A review by llynn66
Ducks, Newburyport by Lucy Ellmann

reflective slow-paced
  • Plot- or character-driven? Character
  • Strong character development? It's complicated
  • Loveable characters? It's complicated
  • Diverse cast of characters? No
  • Flaws of characters a main focus? Yes

5.0

Right out of the gate as I begin this experiment with StoryGraph, I am flinging a five-star rating onto the table.  I am generally hesitant to dole out the stars in such a generous manner.  However, this book was special for me and I feel like it was one of those bravura books that only come along occasionally.  I read this book during what was arguably one of the worst periods in my life and definitely one of the most monotonous.  This was a quarantine book for me during the endless summer of 2020 when every day felt like the next and I spent the days in my backyard reading long books.  During the time I spent with Ducks, Newburyport, I was able to live inside the life of the nameless protagonist.  This was easy to do as the the story was, specifically, the thoughts that randomly flowed through this protagonist's mind.

Many reviewers will have already noted that the structure of this book is 'one long and uninterrupted sentence.'  This is both true and untrue.  Although the story lacks terminal punctuation of any sort, the story the protagonist tells about her life in contemporary Tuscarawas County, Ohio is interpolated with the story of a mountain lion and her cubs.  There is a cadence to the narrative that the reader becomes fluent in riding as one goes deeper into the story.  A book constructed in this manner should be monotonous but Ducks, Newburyport is not.
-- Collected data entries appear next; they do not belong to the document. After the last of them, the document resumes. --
/-! ### `updSeq` -/

@[simp] theorem State.updSeq_regs (s : State) (c : CoreId) (f : Seq → Seq) : (s.updSeq c f).regs = s.regs := rfl
@[simp] theorem State.updSeq_mem (s : State) (c : CoreId) (f : Seq → Seq) : (s.updSeq c f).mem = s.mem := rfl
@[simp] theorem State.updSeq_links (s : State) (c : CoreId) (f : Seq → Seq) : (s.updSeq c f).links = s.links := rfl
@[simp] theorem State.updSeq_csc (s : State) (c : CoreId) (f : Seq → Seq) : (s.updSeq c f).csc = s.csc := rfl
@[simp] theorem State.updSeq_cscBuf (s : State) (c : CoreId) (f : Seq → Seq) : (s.updSeq c f).cscBuf = s.cscBuf := rfl
@[simp] theorem State.updSeq_cscOp (s : State) (c : CoreId) (f : Seq → Seq) : (s.updSeq c f).cscOp = s.cscOp := rfl
@[simp] theorem State.updSeq_txu (s : State) (c : CoreId) (f : Seq → Seq) : (s.updSeq c f).txu = s.txu := rfl
@[simp] theorem State.updSeq_evx (s : State) (c : CoreId) (f : Seq → Seq) : (s.updSeq c f).evx = s.evx := rfl
@[simp] theorem State.updSeq_rqt (s : State) (c : CoreId) (f : Seq → Seq) : (s.updSeq c f).rqt = s.rqt := rfl
@[simp] theorem State.updSeq_ecm (s : State) (c : CoreId) (f : Seq → Seq) : (s.updSeq c f).ecm = s.ecm := rfl
@[simp] theorem State.updSeq_ports (s : State) (c : CoreId) (f : Seq → Seq) : (s.updSeq c f).ports = s.ports := rfl
@[simp] theorem State.updSeq_inbox (s : State) (c : CoreId) (f : Seq → Seq) : (s.updSeq c f).inbox = s.inbox := rfl
@[simp] theorem State.updSeq_groups (s : State) (c : CoreId) (f : Seq → Seq) : (s.updSeq c f).groups = s.groups := rfl
@[simp] theorem State.updSeq_posts (s : State) (c : CoreId) (f : Seq → Seq) : (s.updSeq c f).posts = s.posts := rfl
@[simp] theorem State.updSeq_heldPosts (s : State) (c : CoreId) (f : Seq → Seq) : (s.updSeq c f).heldPosts = s.heldPosts := rfl
@[simp] theorem State.updSeq_ccu (s : State) (c : CoreId) (f : Seq → Seq) : (s.updSeq c f).ccu = s.ccu := rfl
@[simp] theorem State.updSeq_bond (s : State) (c : CoreId) (f : Seq → Seq) : (s.updSeq c f).bond = s.bond := rfl
@[simp] theorem State.updSeq_laneCe (s : State) (c : CoreId) (f : Seq → Seq) : (s.updSeq c f).laneCe = s.laneCe := rfl
@[simp] theorem State.updSeq_clockLane (s : State) (c : CoreId) (f : Seq → Seq) : (s.updSeq c f).clockLane = s.clockLane := rfl
@[simp] theorem State.updSeq_memCyc (s : State) (c : CoreId) (f : Seq → Seq) : (s.updSeq c f).memCyc = s.memCyc := rfl
@[simp] theorem State.updSeq_portCyc (s : State) (c : CoreId) (f : Seq → Seq) : (s.updSeq c f).portCyc = s.portCyc := rfl
@[simp] theorem State.updSeq_snap (s : State) (c : CoreId) (f : Seq → Seq) : (s.updSeq c f).snap = s.snap := rfl
@[simp] theorem State.updSeq_stopped (s : State) (c : CoreId) (f : Seq → Seq) : (s.updSeq c f).stopped = s.stopped := rfl
@[simp] theorem State.updSeq_fuses (s : State) (c : CoreId) (f : Seq → Seq) : (s.updSeq c f).fuses = s.fuses := rfl
@[simp] theorem State.updSeq_wir (s : State) (c : CoreId) (f : Seq → Seq) : (s.updSeq c f).wir = s.wir := rfl
@[simp] theorem State.updSeq_clocksOff (s : State) (c : CoreId) (f : Seq → Seq) : (s.updSeq c f).clocksOff = s.clocksOff := rfl
@[simp] theorem State.updSeq_draws (s : State) (c : CoreId) (f : Seq → Seq) : (s.updSeq c f).draws = s.draws := rfl
@[simp] theorem State.updSeq_pending (s : State) (c : CoreId) (f : Seq → Seq) : (s.updSeq c f).pending = s.pending := rfl
@[simp] theorem State.reg_updSeq (s : State) (c : CoreId) (f : Seq → Seq) (pg at_ : Nat) : (s.updSeq c f).reg pg at_ = s.reg pg at_ := rfl
@[simp] theorem State.rf_updSeq (s : State) (c : CoreId) (f : Seq → Seq) (pg at_ lo n : Nat) : (s.updSeq c f).rf pg at_ lo n = s.rf pg at_ lo n := rfl
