-- ==== Sys2Proof/Laws/Tables.lean ====
section
/-! SUPPORT. Tables and memory: what a table reads after a write, and that every table and memory operation keeps the canonical
form. -/

namespace Sys2Proof.Machine

/-! ### Reading after writing -/

theorem tget_tdel_same {α : Type} (d : α) (t : Tab α) (k : Nat) : tget d (tdel t k) k = d := by
  induction t with
  | nil => rfl
  | cons e t ih =>
    obtain ⟨j, v⟩ := e
    by_cases h : j = k
    · subst h; simpa [tdel] using ih
    · simp only [tdel, List.filter_cons] at ih ⊢
      simp [h, tget, ih]

theorem tget_tdel_other {α : Type} (d : α) (t : Tab α) {k j : Nat} (h : j ≠ k) : tget d (tdel t k) j = tget d t j := by
  induction t with
  | nil => rfl
  | cons e t ih =>
    obtain ⟨i, v⟩ := e
    simp only [tdel, List.filter_cons] at ih ⊢
    by_cases hi : i = k
    · subst hi; simp [tget, Ne.symm h, ih]
    · by_cases hj : i = j
      · subst hj; simp [h, tget]
      · simp [hi, tget, hj, ih]

theorem tget_tins_same {α : Type} (d : α) (t : Tab α) (k : Nat) (v : α) (h : ∀ e ∈ t, e.1 ≠ k) :
    tget d (tins k v t) k = v := by
  induction t with
  | nil => simp [tins, tget]
  | cons e t ih =>
    obtain ⟨i, w⟩ := e
    have hi : i ≠ k := h (i, w) (by simp)
    have ht := ih fun e he => h e (by simp [he])
    by_cases hk : k < i <;> simp [tins, hk, tget, hi, ht]

theorem tget_tins_other {α : Type} (d : α) (t : Tab α) {k j : Nat} (v : α) (h : j ≠ k) :
    tget d (tins k v t) j = tget d t j := by
  induction t with
  | nil => simp [tins, tget, Ne.symm h]
  | cons e t ih =>
    obtain ⟨i, w⟩ := e
    by_cases hk : k < i
    · simp [tins, hk, tget, Ne.symm h]
    · by_cases hj : i = j
      · subst hj; simp [tins, hk, tget]
      · simp [tins, hk, tget, hj, ih]

theorem tdel_keys {α : Type} (t : Tab α) (k : Nat) : ∀ e ∈ tdel t k, e.1 ≠ k := by
  intro e he
  simpa using (List.mem_filter.mp he).2

/-- A table reads at a key what was last put there. -/
@[simp] theorem tget_tput_same {α : Type} [DecidableEq α] (d : α) (t : Tab α) (k : Nat) (v : α) :
    tget d (tput d t k v) k = v := by
  by_cases h : v = d
  · simp [tput, h, tget_tdel_same]
  · simp only [tput, h, if_false]
    exact tget_tins_same d _ k v (tdel_keys t k)

/-- Putting an entry leaves every other key as it reads. -/
theorem tget_tput_other {α : Type} [DecidableEq α] (d : α) (t : Tab α) {k j : Nat} (v : α) (h : j ≠ k) :
    tget d (tput d t k v) j = tget d t j := by
  by_cases hv : v = d
  · simp [tput, hv, tget_tdel_other d t h]
  · simp only [tput, hv, if_false]
    rw [tget_tins_other d _ v h, tget_tdel_other d t h]

/-- The same for a table whose unlisted keys read differently from key to key. -/
theorem tget_tput_other' {α : Type} [DecidableEq α] (d e : α) (t : Tab α) {k j : Nat} (v : α) (h : j ≠ k) :
    tget e (tput d t k v) j = tget e t j := by
  by_cases hv : v = d
  · simp [tput, hv, tget_tdel_other e t h]
  · simp only [tput, hv, if_false]
    rw [tget_tins_other e _ v h, tget_tdel_other e t h]

@[simp] theorem tget_tmod_same {α : Type} [DecidableEq α] (d : α) (t : Tab α) (k : Nat) (f : α → α) :
    tget d (tmod d t k f) k = f (tget d t k) := tget_tput_same d t k _

theorem tget_tmod_other {α : Type} [DecidableEq α] (d : α) (t : Tab α) {k j : Nat} (f : α → α) (h : j ≠ k) :
    tget d (tmod d t k f) j = tget d t j := tget_tput_other d t _ h

/-! ### The canonical form -/

/-- The canonical form in two parts: keys strictly rising, no entry equal to what an unlisted key reads as. -/
theorem tabWf_iff {α : Type} [DecidableEq α] (d : α) (t : Tab α) :
    tabWf d t = true ↔ t.Pairwise (fun a b => a.1 < b.1) ∧ ∀ e ∈ t, e.2 ≠ d := by
  induction t with
  | nil => simp [tabWf]
  | cons e t ih =>
    cases t with
    | nil => obtain ⟨j, v⟩ := e; simp [tabWf]
    | cons e' t' =>
      obtain ⟨j, v⟩ := e
      obtain ⟨k, w⟩ := e'
      rw [tabWf, Bool.and_eq_true, Bool.and_eq_true, ih]
      simp only [bne_iff_ne, decide_eq_true_eq, List.pairwise_cons, List.mem_cons, forall_eq_or_imp]
      constructor
      · rintro ⟨⟨hv, hjk⟩, ⟨hk, hp⟩, hw, hr⟩
        exact ⟨⟨⟨hjk, fun a ha => Nat.lt_trans hjk (hk a ha)⟩, hk, hp⟩, hv, hw, hr⟩
      · rintro ⟨⟨⟨hjk, _⟩, hk, hp⟩, hv, hw, hr⟩
        exact ⟨⟨hv, hjk⟩, ⟨hk, hp⟩, hw, hr⟩

/-- Leaving entries out keeps the form. -/
theorem tabWf_filter {α : Type} [DecidableEq α] {d : α} {t : Tab α} (p : Nat × α → Bool) (h : tabWf d t = true) :
    tabWf d (t.filter p) = true := by
  rw [tabWf_iff] at h ⊢
  exact ⟨h.1.filter p, fun e he => h.2 e (List.mem_filter.mp he).1⟩

theorem mem_tins {α : Type} (k : Nat) (v : α) (t : Tab α) (e : Nat × α) : e ∈ tins k v t ↔ e = (k, v) ∨ e ∈ t := by
  induction t with
  | nil => simp [tins]
  | cons x t ih =>
    obtain ⟨i, w⟩ := x
    by_cases hk : k < i
    · simp [tins, hk]
    · simp only [tins, hk, if_false, List.mem_cons, ih]
      constructor
      · rintro (h | h | h) <;> simp [h]
      · rintro (h | h | h) <;> simp [h]

theorem tins_pairwise {α : Type} (k : Nat) (v : α) (t : Tab α) (hp : t.Pairwise (fun a b => a.1 < b.1))
    (hk : ∀ e ∈ t, e.1 ≠ k) : (tins k v t).Pairwise (fun a b => a.1 < b.1) := by
  induction t with
  | nil => simp [tins]
  | cons x t ih =>
    obtain ⟨i, w⟩ := x
    have hi : i ≠ k := hk (i, w) (by simp)
    obtain ⟨h1, h2⟩ := List.pairwise_cons.mp hp
    by_cases hlt : k < i
    · simp only [tins, hlt, if_true]
      refine List.pairwise_cons.mpr ⟨?_, hp⟩
      intro e he
      rcases List.mem_cons.mp he with h | h
      · subst h; exact hlt
      · exact Nat.lt_trans hlt (h1 e h)
    · simp only [tins, hlt, if_false]
      refine List.pairwise_cons.mpr ⟨?_, ih h2 fun e he => hk e (by simp [he])⟩
      intro e he
      rcases (mem_tins k v t e).mp he with h | h
      · subst h; simp only; omega
      · exact h1 e h

/-- Putting an entry keeps the form. -/
theorem tabWf_tput {α : Type} [DecidableEq α] {d : α} {t : Tab α} (k : Nat) (v : α) (h : tabWf d t = true) :
    tabWf d (tput d t k v) = true := by
  have hd : tabWf d (tdel t k) = true := tabWf_filter _ h
  by_cases hv : v = d
  · simpa [tput, hv] using hd
  · simp only [tput, hv, if_false]
    rw [tabWf_iff] at hd ⊢
    refine ⟨tins_pairwise k v _ hd.1 (tdel_keys t k), fun e he => ?_⟩
    rcases (mem_tins k v _ e).mp he with h' | h'
    · subst h'; exact hv
    · exact hd.2 e h'

/-- Laying values at consecutive keys keeps the form. -/
theorem tabWf_tputs {α : Type} [DecidableEq α] {d : α} (vs : List α) :
    ∀ {t : Tab α} (k : Nat), tabWf d t = true → tabWf d (tputs d t k vs) = true := by
  induction vs with
  | nil => intro t k h; exact h
  | cons v vs ih => intro t k h; exact ih (k + 1) (tabWf_tput k v h)

/-- Storing consecutive bytes keeps memory canonical. -/
theorem memWrite_wf {m : List Host.Cell} (a : Nat) (bs : List Byte) (h : tabWf 0 m = true) :
    tabWf 0 (memWrite m a bs) = true := tabWf_tputs bs a h

/-- Storing a list of bytes keeps memory canonical. -/
theorem memPuts_wf (cs : List (Nat × Byte)) : ∀ {m : List Host.Cell}, tabWf 0 m = true → tabWf 0 (memPuts m cs) = true := by
  induction cs with
  | nil => intro m h; exact h
  | cons c cs ih => intro m h; exact ih (tabWf_tput c.1 c.2 h)

/-- Storing a list of bytes leaves every other address as it reads. -/
theorem memByte_memPuts_other (cs : List (Nat × Byte)) (a : Nat) (h : ∀ c ∈ cs, c.1 ≠ a) :
    ∀ m : List Host.Cell, memByte (memPuts m cs) a = memByte m a := by
  induction cs with
  | nil => intro m; rfl
  | cons c cs ih =>
    intro m
    have hc : a ≠ c.1 := fun hc => h c (by simp) hc.symm
    rw [show memPuts m (c :: cs) = memPuts (tput 0 m c.1 c.2) cs from rfl, ih fun e he => h e (by simp [he])]
    exact tget_tput_other 0 m c.2 hc

/-- Equal reads at every address and canonical form on both sides make two memories the same data. -/
theorem mem_ext {m n : List Host.Cell} (hm : tabWf 0 m = true) (hn : tabWf 0 n = true)
    (h : ∀ a, memByte m a = memByte n a) : m = n := by
  rw [tabWf_iff] at hm hn
  induction m generalizing n with
  | nil =>
    cases n with
    | nil => rfl
    | cons e n =>
      obtain ⟨j, v⟩ := e
      exact absurd (by simpa [memByte, tget] using (h j).symm) (hn.2 (j, v) (by simp))
  | cons e m ih =>
    obtain ⟨i, u⟩ := e
    have hi := h i
    have hu : u ≠ 0 := hm.2 (i, u) (by simp)
    cases n with
    | nil => exact absurd (by simpa [memByte, tget] using hi) hu
    | cons f n =>
      obtain ⟨j, v⟩ := f
      have hv : v ≠ 0 := hn.2 (j, v) (by simp)
      obtain ⟨hm1, hm2⟩ := List.pairwise_cons.mp hm.1
      obtain ⟨hn1, hn2⟩ := List.pairwise_cons.mp hn.1
      have low : ∀ (t : List Host.Cell) (a : Nat), (∀ e ∈ t, a < e.1) → memByte t a = 0 := by
        intro t
        induction t with
        | nil => intro a _; rfl
        | cons x t iht =>
          intro a ha
          have hx : x.1 ≠ a := by have := ha x (by simp); omega
          simp only [memByte, tget, hx, if_false]
          exact iht a fun e he => ha e (by simp [he])
      have hij : i = j := by
        rcases Nat.lt_trichotomy i j with hlt | heq | hgt
        · have h1 : memByte ((j, v) :: n) i = 0 := low _ i (by
            intro e he
            rcases List.mem_cons.mp he with h' | h'
            · subst h'; exact hlt
            · exact Nat.lt_trans hlt (hn1 e h'))
          rw [h1] at hi
          exact absurd (by simpa [memByte, tget] using hi) hu
        · exact heq
        · have h1 : memByte ((i, u) :: m) j = 0 := low _ j (by
            intro e he
            rcases List.mem_cons.mp he with h' | h'
            · subst h'; exact hgt
            · exact Nat.lt_trans hgt (hm1 e h'))
          have hj := h j
          rw [h1] at hj
          exact absurd (by simpa [memByte, tget] using hj.symm) hv
      subst hij
      have huv : u = v := by simpa [memByte, tget] using hi
      subst huv
      have htail : m = n := by
        refine ih ⟨hm2, fun e he => hm.2 e (by simp [he])⟩ ⟨hn2, fun e he => hn.2 e (by simp [he])⟩ fun a => ?_
        by_cases ha : i = a
        · subst ha
          rw [low m i hm1, low n i hn1]
        · have := h a
          simpa [memByte, tget, ha] using this
      rw [htail]

end Sys2Proof.Machine
end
The 'narrator' tells the story of her life as it is in roughly 2016.  Donald Trump is president and her mind will occasionally turn to him, as so many of us were pulled into that maelstrom for the past four or five years.  This woman experiences the litany of worry about children, money, marriage, employment, societal problems, and health concerns that most mid-lifers live.  Yet, the prose is so well constructed that the randomness of thought is realistically replicated.  "The mind is like a monkey...flitting from tree to tree", is an axiom I once heard in a yoga class.  This woman's mind, in the human fashion, also jumps to random phrases, snippets of song (earworms), movie and book plots, the struggle to remember details, and other ephemera.  Meanwhile, there is also the backdrop of memory.  The protagonist looks back on her life and recalls those she has loved and lost, relationships which have ended or become strained, and joyful moments she longs to relive.
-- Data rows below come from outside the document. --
@[simp] theorem State.trfUe_mem (s : State) (c : CoreId) (cw : CsIndex) (opcode : Nat) (ts : List Nat) (line : Nat) :
    (s.trfUe c cw opcode ts line).mem = s.mem := by
  simp [State.trfUe]

@[simp] theorem State.logEvent_mem (s : State) (kind source flags : Nat) (w4 : Option Nat) :
    (s.logEvent kind source flags w4).mem = s.mem := by
  unfold State.logEvent
  dsimp only
  (repeat' split) <;> simp_all

@[simp] theorem State.parityError_mem (s : State) (c : CoreId) (page b : Nat) (info0 info1 : Nat) :
    (s.parityError c page b info0 info1).mem = s.mem := by
  simp [State.parityError]

/-! ## Machine/Mem.lean -/

@[simp] theorem State.dbgWords_mem (s : State) (c : CoreId) (src off : Nat) (x0 : Nat) :
    (s.dbgWords c src off x0).s.mem = s.mem := by
  fun_induction State.dbgWords s c src off x0 <;> grind [State.err_mem, State.trfLoad_mem, State.trfUeErr_mem]

@[simp] theorem State.dbgLoad_mem (s : State) (c : CoreId) (src off n : Nat) :
    (s.dbgLoad c src off n).s.mem = s.mem := by
  simp [State.dbgLoad]

theorem foldl_mem_of {α β : Type} (l : List α) (g : β → α → β) (p : β → State) (a : β)
    (h : ∀ b x, (p (g b x)).mem = (p b).mem) : (p (l.foldl g a)).mem = (p a).mem := by
  induction l generalizing a with
  | nil => rfl
  | cons x l ih => rw [List.foldl_cons, ih, h]

@[simp] theorem State.lineWords_mem (s : State) (src : Nat) (place : Nat → Nat × Nat) (data : Tab Byte) (need : Nat → Bool) :
    (s.lineWords src place data need).s.mem = s.mem := by
  unfold State.lineWords
  refine foldl_mem_of _ _ LineRead.s _ fun g i => ?_
  dsimp only
  split <;> simp

@[simp] theorem State.cscLoad_mem (s : State) (src : Nat) (l : CscLine) (need : Nat → Bool) :
    (s.cscLoad src l need).s.mem = s.mem := by
  unfold State.cscLoad
  dsimp only
  (repeat' split) <;> simp_all

@[simp] theorem State.cscRoom_mem (s : State) (line : Nat) :
    (s.cscRoom line).mem = s.mem := by
  unfold State.cscRoom
  dsimp only
  (repeat' split) <;> simp_all

@[simp] theorem State.cscAlloc_mem (s : State) (src line : Nat) (bs : List Byte) :
    (s.cscAlloc src line bs).mem = s.mem := by
  unfold State.cscAlloc
  split <;> simp [foldl_mem]

@[simp] theorem State.cscDrop_mem (s : State) (line : Nat) :
    (s.cscDrop line).mem = s.mem := by
  unfold State.cscDrop
  split <;> simp_all

@[simp] theorem State.txDoom_mem (s : State) (i : SlotId) (reason : Nat) (holder : Nat) :
    (s.txDoom i reason holder).mem = s.mem := by
  unfold State.txDoom
  (repeat' split) <;> simp_all

@[simp] theorem State.txOverwritten_mem (s : State) (line : Nat) :
    (s.txOverwritten line).mem = s.mem := by
  unfold State.txOverwritten
  split <;> simp_all

@[simp] theorem State.cscWrite_mem (s : State) (src line : Nat) (cs : List (Nat × Byte)) :
    (s.cscWrite src line cs).mem = s.mem := by
  have hf : ∀ (ws : List Nat) (full : Nat → Bool) (t : State), (ws.foldl (fun (t : State) w =>
      (t.writeWord src (cscWord line w).1 (cscWord line w).2 (full w)).s) t).mem = t.mem :=
    fun ws full t => foldl_mem _ _ _ (by simp)
  unfold State.cscWrite
  dsimp only
  (repeat' split) <;> simp [hf]

@[simp] theorem State.sendRequest_mem (s : State) (sys : Nat) (k : Packet) :
    (s.sendRequest sys k).mem = s.mem := by
  unfold State.sendRequest
  grind [State.deliver_mem, State.drawChoice_mem, State.noRoute_mem, State.sendSys_mem]

theorem State.launch_mem (s : State) (r : Nat) (user : TagUser) (dev loc : Nat) (pkts : BitVec 11 → List (Nat × Packet)) :
    ∀ out, s.launch r user dev loc pkts = some out → out.mem = s.mem := by
  intro out h
  unfold State.launch at h
  split at h
  · cases h
  · split at h
    · cases h
    · rename_i tag t ht
      cases h
      exact (foldl_mem _ _ _ (by simp)).trans (State.allocTag_mem _ _ _ _ _ _ ht)

@[simp] theorem State.cscLook_mem (s : State) (user : TagUser) (line : Nat) : (s.cscLook user line).2.mem = s.mem := by
  unfold State.cscLook
  dsimp only
  (repeat' split) <;> simp

@[simp] theorem State.cscLooks_mem (s : State) (user : TagUser) (ls : List Nat) : (s.cscLooks user ls).2.mem = s.mem := by
  induction ls generalizing s with
  | nil => rfl
  | cons l ls ih => simp [State.cscLooks, ih]

theorem State.launchRead_mem (s : State) (r unit : Nat) (user : TagUser) (dev : Nat) (rs : Runs) :
    ∀ out, s.launchRead r unit user dev rs = some out → out.mem = s.mem := by
  unfold State.launchRead
  grind [State.cscLooks_mem, State.launch_mem]

theorem State.launchWrite_mem (s : State) (r unit : Nat) (user : TagUser) (dev : Nat) (cs : List (Nat × Byte)) :
    ∀ out, s.launchWrite r unit user dev cs = some out → out.mem = s.mem := by
  intro out h
  unfold State.launchWrite at h
  dsimp only at h
  split at h
  · exact State.launch_mem _ _ _ _ _ _ _ h
  · obtain ⟨t, ht, rfl⟩ := Option.map_eq_some_iff.mp h
    exact (foldl_mem _ _ _ (by simp)).trans (State.launch_mem _ _ _ _ _ _ _ ht)
  · exact State.launch_mem _ _ _ _ _ _ _ h
  all_goals cases h; rfl

@[simp] theorem State.takeTag_mem (s : State) (user : TagUser) :
    (s.takeTag user).mem = s.mem := by
  unfold State.takeTag
  split <;> simp_all

@[simp] theorem State.cscFilled_mem (s : State) (src line : Nat) (cs : List (Nat × Byte)) (x0 : Reply) :
    (s.cscFilled src line cs x0).s.mem = s.mem := by
  unfold State.cscFilled
  dsimp only
  (repeat' split) <;> simp_all

@[simp] theorem State.cscReturn_mem (s : State) (src : Nat) (f : CscFill) (rep : Reply) :
    (s.cscReturn src f rep).s.mem = s.mem := by
  simp [State.cscReturn]

@[simp] theorem State.cscOrphan_mem (s : State) (src : Nat) (user : TagUser) (loc n : Nat) (rep : Reply) :
    (s.cscOrphan src user loc n rep).mem = s.mem := by
  unfold State.cscOrphan
  (refine (foldl_mem _ _ _ ?_).trans ?_ <;> grind [State.cscReturn_mem])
Through her random memories and internal narrative, a story evolves which includes a cast of characters (her family, friends and associates), a build up of tension (as she processes events which are happening to these people), a climactic crisis, (when a situation builds to a breaking point) and a denouement.  The amazing skill demonstrated by Lucy Ellmann in structuring a compelling story of a family who you become invested in despite the lack of conventional style merits an excellent rating.  Thus, the five stars.

Also, I must add that I am an Ohio resident and I found it extraordinary that Lucy Ellmann, an American-born author who has not lived in this country since 1970, drew such a finely honed bead on contemporary Midwestern American life.  As a middle aged woman, roughly in the same cohort group as the unnamed 'thinker' who tells this story, I was also impressed by the contrast Ellmann drew between the life she lived with her parents as a child and the life she currently leads.  So often through the reading, I would lay the book down and tell myself:  "I'm not so neurotic.  Everyone has these thoughts."  -- In a time where it is more challenging to connect with other people and to feel psychologically tethered, that was a small but welcome consolation.